Роберт Стоун - Дамасские ворота
На следующей неделе они играли в ступбол, и у Лукаса получился точный удар, по косой дуге, не только высокой, но и широкой, — за пределы парка, если бы там был парк. Но там были только импровизированные базы — острые прутья ограды, которые они называли «копьями», люк в качестве второй и двери лифта — третьей. В результате команда Лукаса победила. Когда они традиционно после игры пожимали друг другу руку, подлетел разъяренный Инглиш и набросился на радостно-возбужденного Лукаса:
— Проклятый еврей! Жид паршивый, ублюдок!
Он знал, ждал этого всю неделю, что последует продолжение первого столкновения. Только один из английских подхалимов присоединился к Инглишу. Но их нападение было таким яростным, полно такой злобной радости, что Лукас запомнил его навсегда. Затем была его драка с Инглишем, и он, Лукас, потерпел жестокое поражение. Такого он не ожидал, потому что правда была на его стороне.

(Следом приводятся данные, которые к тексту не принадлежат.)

-- ==== Sys2Proof/Safety.lean ====
section
/-! DEFINITION. What counts as a safe run of FCODEC, and the words the statements use: a presented request, a delivered
result and its frame, a taken fault, the fault table of 60_exceptions.md R200 and R203, and the invariant of the block. -/

namespace Sys2Proof.Machine

/-- The block is not halted and the host presents the request `r`, with `rest` its later moves. -/
def Ready (s : State) (r : Request) (rest : List HostMove) : Prop :=
  s.fault = 0#4 ∧ s.host = .op r :: rest

/-- What an operation other than BIND leaves unchanged when it delivers (10_state.md R20): everything but the results,
the request, which is done with, and `CRCREG` and the counter of free values, of which nothing is said (R26). -/
def Keeps (s t : State) : Prop :=
  t.devAddr = s.devAddr ∧ t.bound = s.bound ∧ t.fault = s.fault ∧ t.faultCmd = s.faultCmd ∧
    t.params = s.params ∧ t.host = s.host.tail

/-- The operation `i` completes at `s`, delivers exactly `res`, and changes nothing else. -/
def Delivers (i : Instr) (s : State) (res : Results) : Prop :=
  ∃ t, exec i s = .next t ∧ t.results = res ∧ Keeps s t

/-- The state after the fault of that code is taken on the request `r` (60_exceptions.md R201). -/
def faulted (code : BitVec 4) (r : Request) (s : State) : State :=
  { s with
    fault := code
    faultCmd := r.cmd
    results := { status := none, obuf := none, rbit := none, rcrc := none, rvolt := none }
    host := s.host.tail }

/-- Only `STATUS` delivered. -/
def onlyStatus (st : BitVec 2) : Results :=
  { status := some st, obuf := none, rbit := none, rcrc := none, rvolt := none }

/-- `STATUS = OK` and `OBUF` delivered. -/
def okObuf (o : List Byte) : Results :=
  { status := some 0#2, obuf := some o, rbit := none, rcrc := none, rvolt := none }

/-- `STATUS = OK` and `RBIT` delivered. -/
def okRbit (b : Bool) : Results :=
  { status := some 0#2, obuf := none, rbit := some b, rcrc := none, rvolt := none }

/-- `STATUS = OK` and `RCRC` delivered. -/
def okRcrc (c : Word) : Results :=
  { status := some 0#2, obuf := none, rbit := none, rcrc := some c, rvolt := none }

/-- `STATUS = OK` and `RVOLT` delivered. -/
def okRvolt (v : Rat) : Results :=
  { status := some 0#2, obuf := none, rbit := none, rcrc := none, rvolt := some v }

/-- FVAL answers `v` on every presentation of the bytes `f`, whatever the state of the block (41_crc.md R116). -/
def FvalGives (f : List Byte) (v : Bool) : Prop :=
  ∀ s r rest, Ready s r rest → r.buffer = f → Delivers .fval s (okRbit v)

/-- A word that is no legal command (30_encoding.md R65, R66), read off its bits. -/
abbrev IllegalWord (w : Word) : Prop :=
  10 ≤ (w.extractLsb' 0 4).toNat ∨ w.extractLsb' 5 3 ≠ 0#3 ∨
    (w.getLsbD 4 = true ∧ w.extractLsb' 0 4 ≠ 5#4) ∨
    (w.extractLsb' 8 8 ≠ 0#8 ∧ w.extractLsb' 0 4 ≠ 3#4)

/-- The six operations that need a bound address (40_config.md R102), by operation code. -/
def needsBound (op : BitVec 4) : Bool := 4 ≤ op.toNat && op.toNat ≤ 9

/-- The fault an issued request raises in a block that is not halted, by the causes of 60_exceptions.md R200 in the
order of R203; 0 is no fault. -/
def firstFault (bound : Bool) (p : Params) (r : Request) : BitVec 4 :=
  let op := r.cmd.extractLsb' 0 4
  if IllegalWord r.cmd then 1#4
  else if needsBound op ∧ bound = false then 2#4
  else if op = 3#4 ∧ bound = true then 3#4
  else if (op = 0#4 ∨ op = 1#4) ∧ r.effLen < r.len then 4#4
  else if op = 1#4 ∧ r.effLen < r.len + 2 then 5#4
  else if op = 4#4 ∧ encodedVoltage p r.vin = none then 6#4
  else 0#4

/-- The host keeps its duties with this request to a bound block (70_reset_and_hazards.md R235; 60_exceptions.md R215):
a legal command word, no second BIND, coverage within the buffer, room for the checksum, an encodable voltage. -/
def KeepsDuties (p : Params) (m : HostMove) : Prop :=
  ∃ r, m = .op r ∧ firstFault true p r = 0#4

/-- A safe run: `k` steps from `s` end in a state that is not halted. -/
def SafeRun (k : Nat) (s : State) : Prop :=
  ∃ t, Sys2Proof.core.run k s = .next t ∧ t.fault = 0#4

/-- The invariant of the block. -/
structure Invariant (s : State) : Prop where
  /-- The parameters lie in their ranges (00_scope.md R6). -/
  params_wf : s.params.wf
  /-- The bound address is 1..6 (40_config.md R101). -/
  bound_addr : s.bound = true → 1 ≤ s.devAddr.toNat ∧ s.devAddr.toNat ≤ 6
  /-- Fault codes 7 to 15 are never produced (60_exceptions.md R200). -/
  fault_code : s.fault.toNat ≤ 6
  /-- A faulting operation delivers no result field (60_exceptions.md R201). -/
  halted_results : s.fault ≠ 0#4 → s.results = Results.absent
  /-- `STATUS` values 2 and 3 are never delivered (60_exceptions.md R205). -/
  status_value : ∀ v, s.results.status = some v → v = 0#2 ∨ v = 1#2
  /-- No field is delivered without `STATUS` (10_state.md R22). -/
  status_first : s.results.status = none → s.results = Results.absent
  /-- A reading is the sentinel or a tenth of a 16-bit code (43_frame_decode.md R173). -/
  reading : ∀ v, s.results.rvolt = some v → v = s.params.parseSentinel ∨ ∃ raw : Word, v = (raw.toNat : Rat) / 10

/-- The two requests agree on the operand fields the operation reads (30_encoding.md R67); a null buffer and an empty one
are the same input (20_memory.md R42). -/
def SameOperands (i : Instr) (a b : Request) : Prop :=
  match i with
  | .crc => a.buffer = b.buffer ∧ a.len = b.len
  | .crcapp => a.buffer = b.buffer ∧ a.len = b.len
  | .fval => a.buffer = b.buffer
  | .bind _ => True
  | .bsetv => a.vin = b.vin
  | .benout _ => True
  | .brdv => True
  | .rval => a.buffer = b.buffer
  | .rerr => a.buffer = b.buffer
  | .rparsev => a.buffer = b.buffer
  | .reservedA _ => True
  | .reservedB _ => True
  | .reservedC _ => True
  | .reservedD _ => True
  | .reservedE _ => True
  | .reservedF _ => True

/-- The two states agree on the state the operation reads, besides `FAULT` (30_encoding.md R67). -/
def SameStateRead (i : Instr) (s t : State) : Prop :=
  match i with
  | .crc => True
  | .crcapp => True
  | .fval => True
  | .bind _ => s.bound = t.bound
  | .bsetv => s.bound = t.bound ∧ s.devAddr = t.devAddr
  | .benout _ => s.bound = t.bound ∧ s.devAddr = t.devAddr
  | .brdv => s.bound = t.bound ∧ s.devAddr = t.devAddr
  | .rval => s.bound = t.bound ∧ s.devAddr = t.devAddr
  | .rerr => s.bound = t.bound
  | .rparsev => s.bound = t.bound
  | .reservedA _ => True
  | .reservedB _ => True
  | .reservedC _ => True
  | .reservedD _ => True
  | .reservedE _ => True
  | .reservedF _ => True

/-- A value of IEEE 754 binary64: a 53-bit integer times a power of two in range (93_implementation_defined.md G8). -/
def IsBinary64 (z : Rat) : Prop :=
  ∃ m e : Int, |m| < 2 ^ 53 ∧ -1074 ≤ e ∧ e ≤ 971 ∧ z = (m : Rat) * (2 : Rat) ^ e

/-- A binary64 value whose significand is even (the choice of 42_frame_encode.md R140 on a tie). The significand is the one
of the value's own binade, so it has 53 bits unless the value is subnormal. -/
def IsEvenBinary64 (z : Rat) : Prop :=
  ∃ m e : Int, |m| < 2 ^ 53 ∧ -1074 ≤ e ∧ e ≤ 971 ∧ (2 ^ 52 ≤ |m| ∨ e = -1074) ∧ 2 ∣ m ∧ z = (m : Rat) * (2 : Rat) ^ e

end Sys2Proof.Machine
end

Драку остановил брат Николас, староста школы, строгий франкоканадец, который, увидев их, выбежал на улицу. Разобравшись, что ссора произошла из-за ступбола, брат Николас постановил, что спор будет разрешен в конце недели на «смокере». Это был мальчишник, где дозволялось курить и где устраивали боксерский поединок, в котором ученики недельной школы-интерната разрешали свои острые разногласия.
Весь день перед боем у него было дурное предчувствие. Что-то умерло в нем, а взамен появилось что-то неведомое.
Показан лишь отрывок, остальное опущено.